BEGIN Data shown
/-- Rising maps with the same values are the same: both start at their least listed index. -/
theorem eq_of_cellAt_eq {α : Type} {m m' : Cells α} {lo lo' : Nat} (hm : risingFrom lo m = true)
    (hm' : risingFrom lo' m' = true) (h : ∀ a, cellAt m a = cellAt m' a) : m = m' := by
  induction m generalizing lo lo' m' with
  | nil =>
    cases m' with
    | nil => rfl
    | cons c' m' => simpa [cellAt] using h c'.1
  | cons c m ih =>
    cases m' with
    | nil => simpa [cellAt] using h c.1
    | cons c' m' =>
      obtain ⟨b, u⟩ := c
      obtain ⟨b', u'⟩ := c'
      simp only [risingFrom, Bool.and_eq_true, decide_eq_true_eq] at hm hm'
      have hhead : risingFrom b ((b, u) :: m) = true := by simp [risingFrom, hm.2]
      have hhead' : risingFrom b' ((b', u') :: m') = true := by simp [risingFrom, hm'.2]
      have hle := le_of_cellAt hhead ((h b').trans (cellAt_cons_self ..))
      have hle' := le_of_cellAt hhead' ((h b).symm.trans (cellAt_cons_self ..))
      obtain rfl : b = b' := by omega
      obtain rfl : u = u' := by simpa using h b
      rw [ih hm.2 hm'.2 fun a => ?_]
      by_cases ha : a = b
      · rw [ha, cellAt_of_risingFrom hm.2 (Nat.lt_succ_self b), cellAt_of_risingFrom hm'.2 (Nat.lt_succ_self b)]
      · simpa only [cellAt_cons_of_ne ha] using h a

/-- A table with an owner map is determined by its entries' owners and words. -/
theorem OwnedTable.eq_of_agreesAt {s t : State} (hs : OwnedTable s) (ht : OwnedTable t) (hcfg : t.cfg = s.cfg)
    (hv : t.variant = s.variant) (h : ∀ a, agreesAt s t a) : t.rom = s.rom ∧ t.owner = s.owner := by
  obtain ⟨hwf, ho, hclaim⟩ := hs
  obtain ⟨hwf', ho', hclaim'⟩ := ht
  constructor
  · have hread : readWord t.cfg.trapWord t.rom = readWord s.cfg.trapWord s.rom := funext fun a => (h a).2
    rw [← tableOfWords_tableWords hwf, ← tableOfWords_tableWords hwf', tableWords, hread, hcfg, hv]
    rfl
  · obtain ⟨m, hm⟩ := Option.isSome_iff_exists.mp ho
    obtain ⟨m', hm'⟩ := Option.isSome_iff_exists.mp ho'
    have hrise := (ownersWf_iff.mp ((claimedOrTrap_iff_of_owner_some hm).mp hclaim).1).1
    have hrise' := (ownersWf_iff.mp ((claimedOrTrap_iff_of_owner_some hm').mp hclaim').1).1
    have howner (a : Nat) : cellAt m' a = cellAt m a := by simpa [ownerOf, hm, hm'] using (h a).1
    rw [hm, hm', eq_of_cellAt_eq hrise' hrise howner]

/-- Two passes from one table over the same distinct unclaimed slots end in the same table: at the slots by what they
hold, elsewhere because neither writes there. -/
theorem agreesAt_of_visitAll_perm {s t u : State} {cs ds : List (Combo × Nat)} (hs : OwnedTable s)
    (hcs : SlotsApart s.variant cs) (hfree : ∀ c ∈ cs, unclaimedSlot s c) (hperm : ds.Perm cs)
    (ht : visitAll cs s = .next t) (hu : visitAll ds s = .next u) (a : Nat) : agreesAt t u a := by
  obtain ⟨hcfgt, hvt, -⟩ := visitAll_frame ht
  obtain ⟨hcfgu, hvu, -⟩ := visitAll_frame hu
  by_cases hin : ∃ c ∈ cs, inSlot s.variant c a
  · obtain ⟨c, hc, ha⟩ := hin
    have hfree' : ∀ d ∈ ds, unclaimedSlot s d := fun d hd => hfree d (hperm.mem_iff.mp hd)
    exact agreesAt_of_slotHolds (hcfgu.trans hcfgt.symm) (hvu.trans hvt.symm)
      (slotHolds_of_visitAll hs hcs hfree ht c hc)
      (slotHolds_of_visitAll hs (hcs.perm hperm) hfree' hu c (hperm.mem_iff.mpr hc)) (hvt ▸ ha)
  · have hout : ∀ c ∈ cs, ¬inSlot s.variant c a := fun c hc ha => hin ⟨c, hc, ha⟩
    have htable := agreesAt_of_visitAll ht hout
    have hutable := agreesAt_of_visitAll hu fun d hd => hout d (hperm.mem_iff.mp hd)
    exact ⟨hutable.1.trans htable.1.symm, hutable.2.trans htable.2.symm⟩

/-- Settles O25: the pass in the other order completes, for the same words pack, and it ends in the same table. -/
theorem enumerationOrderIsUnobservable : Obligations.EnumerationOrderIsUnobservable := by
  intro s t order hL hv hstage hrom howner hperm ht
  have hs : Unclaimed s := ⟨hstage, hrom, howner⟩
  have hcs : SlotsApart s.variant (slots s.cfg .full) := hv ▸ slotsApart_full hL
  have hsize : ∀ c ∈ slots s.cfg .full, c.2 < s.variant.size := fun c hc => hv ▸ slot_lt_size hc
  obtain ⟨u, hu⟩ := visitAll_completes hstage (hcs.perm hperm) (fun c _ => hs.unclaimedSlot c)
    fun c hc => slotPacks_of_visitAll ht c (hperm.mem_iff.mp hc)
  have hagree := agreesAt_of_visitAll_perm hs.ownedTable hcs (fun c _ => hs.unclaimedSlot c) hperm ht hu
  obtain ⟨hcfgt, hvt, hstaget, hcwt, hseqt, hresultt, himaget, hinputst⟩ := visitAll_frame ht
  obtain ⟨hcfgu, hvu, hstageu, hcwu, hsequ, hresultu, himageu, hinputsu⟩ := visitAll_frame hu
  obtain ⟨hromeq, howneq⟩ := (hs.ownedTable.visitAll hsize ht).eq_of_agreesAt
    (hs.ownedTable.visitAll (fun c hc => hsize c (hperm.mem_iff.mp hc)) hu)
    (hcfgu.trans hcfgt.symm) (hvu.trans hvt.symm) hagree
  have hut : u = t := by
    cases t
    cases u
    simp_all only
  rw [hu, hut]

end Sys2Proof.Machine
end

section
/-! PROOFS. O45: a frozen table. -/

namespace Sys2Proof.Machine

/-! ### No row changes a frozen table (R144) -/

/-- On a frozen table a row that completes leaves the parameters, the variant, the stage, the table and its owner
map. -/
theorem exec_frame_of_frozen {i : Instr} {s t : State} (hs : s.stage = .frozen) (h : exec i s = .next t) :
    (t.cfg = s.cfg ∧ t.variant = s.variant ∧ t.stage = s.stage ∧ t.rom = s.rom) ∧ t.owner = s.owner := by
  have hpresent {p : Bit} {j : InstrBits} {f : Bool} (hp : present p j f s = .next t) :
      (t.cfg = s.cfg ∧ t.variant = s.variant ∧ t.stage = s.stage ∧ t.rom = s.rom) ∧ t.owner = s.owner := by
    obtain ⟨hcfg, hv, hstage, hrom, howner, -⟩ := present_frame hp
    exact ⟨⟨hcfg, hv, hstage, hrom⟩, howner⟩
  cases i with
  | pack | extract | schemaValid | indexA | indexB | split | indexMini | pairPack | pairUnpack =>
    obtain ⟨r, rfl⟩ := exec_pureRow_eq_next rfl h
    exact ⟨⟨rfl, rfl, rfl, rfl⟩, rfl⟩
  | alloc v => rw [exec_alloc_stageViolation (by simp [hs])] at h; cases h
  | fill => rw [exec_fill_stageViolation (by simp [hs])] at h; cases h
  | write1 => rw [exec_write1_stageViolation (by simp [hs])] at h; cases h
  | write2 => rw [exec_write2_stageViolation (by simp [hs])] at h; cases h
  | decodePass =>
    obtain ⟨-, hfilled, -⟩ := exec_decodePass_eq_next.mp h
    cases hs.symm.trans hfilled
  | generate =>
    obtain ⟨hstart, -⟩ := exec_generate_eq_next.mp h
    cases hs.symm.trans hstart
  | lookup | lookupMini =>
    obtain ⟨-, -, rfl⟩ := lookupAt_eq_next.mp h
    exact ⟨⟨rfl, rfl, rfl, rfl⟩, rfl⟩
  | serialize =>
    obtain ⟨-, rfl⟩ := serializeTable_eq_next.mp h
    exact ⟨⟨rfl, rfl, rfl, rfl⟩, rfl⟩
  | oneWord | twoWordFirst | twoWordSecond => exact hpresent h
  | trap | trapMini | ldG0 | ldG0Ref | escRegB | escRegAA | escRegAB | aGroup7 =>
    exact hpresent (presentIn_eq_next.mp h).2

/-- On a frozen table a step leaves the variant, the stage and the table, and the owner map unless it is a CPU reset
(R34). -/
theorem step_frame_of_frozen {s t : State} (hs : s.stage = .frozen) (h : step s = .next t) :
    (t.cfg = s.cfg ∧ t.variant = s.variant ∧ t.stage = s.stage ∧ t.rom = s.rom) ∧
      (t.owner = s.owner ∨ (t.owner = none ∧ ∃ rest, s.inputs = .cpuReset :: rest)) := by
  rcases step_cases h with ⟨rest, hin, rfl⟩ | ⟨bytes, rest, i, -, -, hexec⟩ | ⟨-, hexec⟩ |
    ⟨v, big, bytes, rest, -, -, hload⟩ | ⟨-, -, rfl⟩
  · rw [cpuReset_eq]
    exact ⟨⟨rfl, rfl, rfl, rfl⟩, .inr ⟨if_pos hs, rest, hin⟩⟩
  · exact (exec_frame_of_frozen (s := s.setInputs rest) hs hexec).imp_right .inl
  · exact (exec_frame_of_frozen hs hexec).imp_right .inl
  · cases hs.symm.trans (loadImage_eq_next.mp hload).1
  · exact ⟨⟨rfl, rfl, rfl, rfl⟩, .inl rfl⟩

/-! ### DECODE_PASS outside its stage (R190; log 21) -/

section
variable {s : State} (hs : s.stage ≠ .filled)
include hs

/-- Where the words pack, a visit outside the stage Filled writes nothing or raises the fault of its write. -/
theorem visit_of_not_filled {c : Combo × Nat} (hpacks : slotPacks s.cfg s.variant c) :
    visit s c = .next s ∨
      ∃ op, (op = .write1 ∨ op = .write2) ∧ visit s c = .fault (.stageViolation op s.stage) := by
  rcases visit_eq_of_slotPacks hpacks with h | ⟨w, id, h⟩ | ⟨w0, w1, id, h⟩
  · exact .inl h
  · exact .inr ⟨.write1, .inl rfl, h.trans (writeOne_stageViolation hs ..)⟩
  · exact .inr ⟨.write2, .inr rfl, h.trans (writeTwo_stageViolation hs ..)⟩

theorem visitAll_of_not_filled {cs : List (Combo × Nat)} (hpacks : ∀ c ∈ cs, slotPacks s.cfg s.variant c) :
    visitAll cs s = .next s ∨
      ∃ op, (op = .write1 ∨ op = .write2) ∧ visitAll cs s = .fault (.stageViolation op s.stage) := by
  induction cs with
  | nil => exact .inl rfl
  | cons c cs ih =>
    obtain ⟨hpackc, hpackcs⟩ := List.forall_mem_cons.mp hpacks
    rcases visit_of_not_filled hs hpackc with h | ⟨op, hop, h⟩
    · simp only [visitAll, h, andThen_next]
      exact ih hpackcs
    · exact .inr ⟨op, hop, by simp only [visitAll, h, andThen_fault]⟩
END Data shown
BEGIN Data shown
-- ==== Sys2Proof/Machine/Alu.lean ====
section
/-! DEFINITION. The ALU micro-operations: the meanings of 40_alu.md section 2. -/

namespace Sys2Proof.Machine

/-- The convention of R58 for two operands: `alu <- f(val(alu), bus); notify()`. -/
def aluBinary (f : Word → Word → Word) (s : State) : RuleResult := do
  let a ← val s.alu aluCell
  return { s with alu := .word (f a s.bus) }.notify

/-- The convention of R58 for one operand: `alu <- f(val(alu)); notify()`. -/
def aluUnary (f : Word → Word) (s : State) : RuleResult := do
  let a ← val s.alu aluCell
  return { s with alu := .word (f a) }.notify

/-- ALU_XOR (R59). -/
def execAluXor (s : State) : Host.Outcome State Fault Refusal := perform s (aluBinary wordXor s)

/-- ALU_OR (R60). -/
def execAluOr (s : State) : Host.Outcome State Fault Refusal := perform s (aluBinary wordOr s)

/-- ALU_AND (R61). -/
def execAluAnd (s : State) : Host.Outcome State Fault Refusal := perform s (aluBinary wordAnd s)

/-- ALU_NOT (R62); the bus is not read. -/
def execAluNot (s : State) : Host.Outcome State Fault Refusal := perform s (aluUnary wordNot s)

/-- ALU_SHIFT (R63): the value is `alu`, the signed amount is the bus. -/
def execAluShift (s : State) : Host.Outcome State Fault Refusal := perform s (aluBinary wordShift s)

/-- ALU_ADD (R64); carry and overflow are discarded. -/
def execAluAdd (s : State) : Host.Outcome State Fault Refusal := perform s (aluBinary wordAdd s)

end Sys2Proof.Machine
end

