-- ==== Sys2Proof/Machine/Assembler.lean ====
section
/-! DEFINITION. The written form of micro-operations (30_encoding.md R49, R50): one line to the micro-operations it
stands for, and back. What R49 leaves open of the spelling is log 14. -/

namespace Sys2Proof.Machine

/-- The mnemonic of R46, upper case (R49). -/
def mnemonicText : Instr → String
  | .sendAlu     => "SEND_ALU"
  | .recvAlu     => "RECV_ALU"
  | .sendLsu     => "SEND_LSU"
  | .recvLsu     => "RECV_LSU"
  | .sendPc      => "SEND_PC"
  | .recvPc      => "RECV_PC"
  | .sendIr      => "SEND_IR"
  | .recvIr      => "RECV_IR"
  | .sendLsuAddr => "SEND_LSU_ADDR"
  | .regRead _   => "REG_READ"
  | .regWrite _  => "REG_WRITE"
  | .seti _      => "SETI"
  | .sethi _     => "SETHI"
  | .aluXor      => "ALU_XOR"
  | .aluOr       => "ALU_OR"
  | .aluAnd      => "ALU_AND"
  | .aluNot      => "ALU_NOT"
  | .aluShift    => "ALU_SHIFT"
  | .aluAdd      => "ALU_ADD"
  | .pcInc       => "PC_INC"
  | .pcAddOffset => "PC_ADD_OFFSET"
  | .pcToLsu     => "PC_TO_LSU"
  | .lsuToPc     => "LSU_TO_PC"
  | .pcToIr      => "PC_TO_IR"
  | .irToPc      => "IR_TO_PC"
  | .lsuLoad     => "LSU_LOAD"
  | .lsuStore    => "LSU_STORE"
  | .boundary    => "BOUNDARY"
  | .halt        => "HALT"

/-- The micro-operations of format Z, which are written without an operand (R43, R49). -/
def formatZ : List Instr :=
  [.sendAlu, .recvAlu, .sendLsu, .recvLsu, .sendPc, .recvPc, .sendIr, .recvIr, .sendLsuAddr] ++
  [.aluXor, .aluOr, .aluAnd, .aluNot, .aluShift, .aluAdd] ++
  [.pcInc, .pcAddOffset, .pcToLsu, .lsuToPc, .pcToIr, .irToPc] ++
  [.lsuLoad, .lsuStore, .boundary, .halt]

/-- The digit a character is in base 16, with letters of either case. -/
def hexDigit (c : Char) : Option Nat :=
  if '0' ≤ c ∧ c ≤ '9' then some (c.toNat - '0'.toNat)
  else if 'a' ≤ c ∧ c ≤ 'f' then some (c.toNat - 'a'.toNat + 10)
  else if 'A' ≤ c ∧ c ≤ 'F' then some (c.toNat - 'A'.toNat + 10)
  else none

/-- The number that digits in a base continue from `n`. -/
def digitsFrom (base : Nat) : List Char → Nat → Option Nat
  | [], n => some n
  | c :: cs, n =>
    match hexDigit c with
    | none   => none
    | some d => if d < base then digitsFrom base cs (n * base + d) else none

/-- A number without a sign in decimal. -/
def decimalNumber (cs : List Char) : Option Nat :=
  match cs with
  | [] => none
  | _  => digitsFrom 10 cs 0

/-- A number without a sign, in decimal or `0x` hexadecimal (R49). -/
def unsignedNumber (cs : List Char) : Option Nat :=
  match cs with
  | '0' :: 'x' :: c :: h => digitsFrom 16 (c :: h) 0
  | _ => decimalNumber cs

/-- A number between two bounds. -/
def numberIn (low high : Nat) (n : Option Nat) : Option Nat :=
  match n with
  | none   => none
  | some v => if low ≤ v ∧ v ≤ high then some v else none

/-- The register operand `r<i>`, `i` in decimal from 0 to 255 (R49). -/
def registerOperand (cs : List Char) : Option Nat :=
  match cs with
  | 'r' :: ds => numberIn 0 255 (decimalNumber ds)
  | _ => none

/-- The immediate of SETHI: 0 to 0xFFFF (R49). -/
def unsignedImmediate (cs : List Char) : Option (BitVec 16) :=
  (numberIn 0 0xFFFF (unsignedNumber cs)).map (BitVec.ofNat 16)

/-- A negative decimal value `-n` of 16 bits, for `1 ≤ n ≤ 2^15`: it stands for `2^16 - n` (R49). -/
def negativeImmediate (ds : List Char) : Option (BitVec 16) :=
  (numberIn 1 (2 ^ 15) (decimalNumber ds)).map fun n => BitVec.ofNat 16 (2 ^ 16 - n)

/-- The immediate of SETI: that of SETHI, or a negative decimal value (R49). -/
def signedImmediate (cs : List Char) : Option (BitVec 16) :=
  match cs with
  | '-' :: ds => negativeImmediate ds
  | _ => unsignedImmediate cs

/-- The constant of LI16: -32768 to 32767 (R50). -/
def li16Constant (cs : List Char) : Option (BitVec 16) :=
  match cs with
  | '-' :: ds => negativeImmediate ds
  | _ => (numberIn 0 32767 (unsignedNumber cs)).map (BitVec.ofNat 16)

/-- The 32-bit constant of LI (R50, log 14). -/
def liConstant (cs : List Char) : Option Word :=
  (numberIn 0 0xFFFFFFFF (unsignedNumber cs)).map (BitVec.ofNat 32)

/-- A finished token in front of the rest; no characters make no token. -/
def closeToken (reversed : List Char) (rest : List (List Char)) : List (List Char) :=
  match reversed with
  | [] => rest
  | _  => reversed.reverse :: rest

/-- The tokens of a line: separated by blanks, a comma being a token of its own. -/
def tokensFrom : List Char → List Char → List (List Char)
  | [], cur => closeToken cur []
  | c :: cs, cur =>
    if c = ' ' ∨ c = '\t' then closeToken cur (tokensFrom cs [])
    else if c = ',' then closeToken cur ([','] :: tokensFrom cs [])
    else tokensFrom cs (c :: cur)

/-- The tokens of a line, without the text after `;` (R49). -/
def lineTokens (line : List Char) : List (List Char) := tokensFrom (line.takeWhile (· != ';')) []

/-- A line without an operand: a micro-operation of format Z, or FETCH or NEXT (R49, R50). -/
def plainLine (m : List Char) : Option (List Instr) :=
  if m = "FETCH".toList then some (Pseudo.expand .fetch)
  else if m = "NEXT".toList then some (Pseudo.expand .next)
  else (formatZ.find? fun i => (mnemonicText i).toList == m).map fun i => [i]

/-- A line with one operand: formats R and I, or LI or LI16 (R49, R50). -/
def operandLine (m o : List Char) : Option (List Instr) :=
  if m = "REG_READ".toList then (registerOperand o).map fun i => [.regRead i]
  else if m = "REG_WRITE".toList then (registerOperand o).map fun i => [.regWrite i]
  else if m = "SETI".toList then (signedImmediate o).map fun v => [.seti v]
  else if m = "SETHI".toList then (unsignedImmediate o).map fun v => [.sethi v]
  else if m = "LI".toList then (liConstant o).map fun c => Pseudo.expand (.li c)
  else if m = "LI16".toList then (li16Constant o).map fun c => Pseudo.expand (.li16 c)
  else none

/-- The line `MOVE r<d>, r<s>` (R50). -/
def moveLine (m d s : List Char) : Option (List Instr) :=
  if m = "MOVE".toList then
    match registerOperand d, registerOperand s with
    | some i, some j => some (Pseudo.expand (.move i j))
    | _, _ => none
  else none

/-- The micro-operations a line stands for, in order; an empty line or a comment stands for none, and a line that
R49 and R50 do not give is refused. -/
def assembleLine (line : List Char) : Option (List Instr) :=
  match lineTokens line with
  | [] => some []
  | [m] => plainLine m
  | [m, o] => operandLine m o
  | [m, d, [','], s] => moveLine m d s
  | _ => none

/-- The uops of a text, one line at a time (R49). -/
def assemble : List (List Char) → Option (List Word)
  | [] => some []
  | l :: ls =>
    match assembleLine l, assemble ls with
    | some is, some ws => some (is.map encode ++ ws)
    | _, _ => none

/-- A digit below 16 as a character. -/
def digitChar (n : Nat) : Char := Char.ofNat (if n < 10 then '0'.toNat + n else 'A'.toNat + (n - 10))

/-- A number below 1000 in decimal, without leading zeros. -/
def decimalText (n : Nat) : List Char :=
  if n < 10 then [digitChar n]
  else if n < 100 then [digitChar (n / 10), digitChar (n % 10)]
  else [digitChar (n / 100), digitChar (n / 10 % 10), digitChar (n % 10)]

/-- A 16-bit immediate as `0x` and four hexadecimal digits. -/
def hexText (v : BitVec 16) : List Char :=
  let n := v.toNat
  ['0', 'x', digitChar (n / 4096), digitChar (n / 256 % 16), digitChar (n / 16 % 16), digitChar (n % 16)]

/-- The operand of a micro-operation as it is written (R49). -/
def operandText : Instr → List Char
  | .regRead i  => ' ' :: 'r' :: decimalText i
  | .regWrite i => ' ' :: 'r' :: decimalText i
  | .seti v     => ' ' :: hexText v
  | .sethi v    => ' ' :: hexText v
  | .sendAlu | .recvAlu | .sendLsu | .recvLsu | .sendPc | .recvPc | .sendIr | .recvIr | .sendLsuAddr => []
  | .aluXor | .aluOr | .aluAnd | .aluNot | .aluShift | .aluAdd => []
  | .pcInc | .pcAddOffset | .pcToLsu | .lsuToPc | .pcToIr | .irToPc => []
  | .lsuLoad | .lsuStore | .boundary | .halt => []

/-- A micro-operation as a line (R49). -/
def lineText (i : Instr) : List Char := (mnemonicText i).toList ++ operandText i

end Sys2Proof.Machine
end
END Data shown
Brief:
Take the listing above and repeat exactly the lines from the one containing "v else none" through the one containing "match reversed with", both included.

Finished task:
  | some v => if low ≤ v ∧ v ≤ high then some v else none

/-- The register operand `r<i>`, `i` in decimal from 0 to 255 (R49). -/
def registerOperand (cs : List Char) : Option Nat :=
  match cs with
  | 'r' :: ds => numberIn 0 255 (decimalNumber ds)
  | _ => none

/-- The immediate of SETHI: 0 to 0xFFFF (R49). -/
def unsignedImmediate (cs : List Char) : Option (BitVec 16) :=
  (numberIn 0 0xFFFF (unsignedNumber cs)).map (BitVec.ofNat 16)

/-- A negative decimal value `-n` of 16 bits, for `1 ≤ n ≤ 2^15`: it stands for `2^16 - n` (R49). -/
def negativeImmediate (ds : List Char) : Option (BitVec 16) :=
  (numberIn 1 (2 ^ 15) (decimalNumber ds)).map fun n => BitVec.ofNat 16 (2 ^ 16 - n)

/-- The immediate of SETI: that of SETHI, or a negative decimal value (R49). -/
def signedImmediate (cs : List Char) : Option (BitVec 16) :=
  match cs with
  | '-' :: ds => negativeImmediate ds
  | _ => unsignedImmediate cs

/-- The constant of LI16: -32768 to 32767 (R50). -/
def li16Constant (cs : List Char) : Option (BitVec 16) :=
  match cs with
  | '-' :: ds => negativeImmediate ds
  | _ => (numberIn 0 32767 (unsignedNumber cs)).map (BitVec.ofNat 16)

/-- The 32-bit constant of LI (R50, log 14). -/
def liConstant (cs : List Char) : Option Word :=
  (numberIn 0 0xFFFFFFFF (unsignedNumber cs)).map (BitVec.ofNat 32)

/-- A finished token in front of the rest; no characters make no token. -/
def closeToken (reversed : List Char) (rest : List (List Char)) : List (List Char) :=
  match reversed with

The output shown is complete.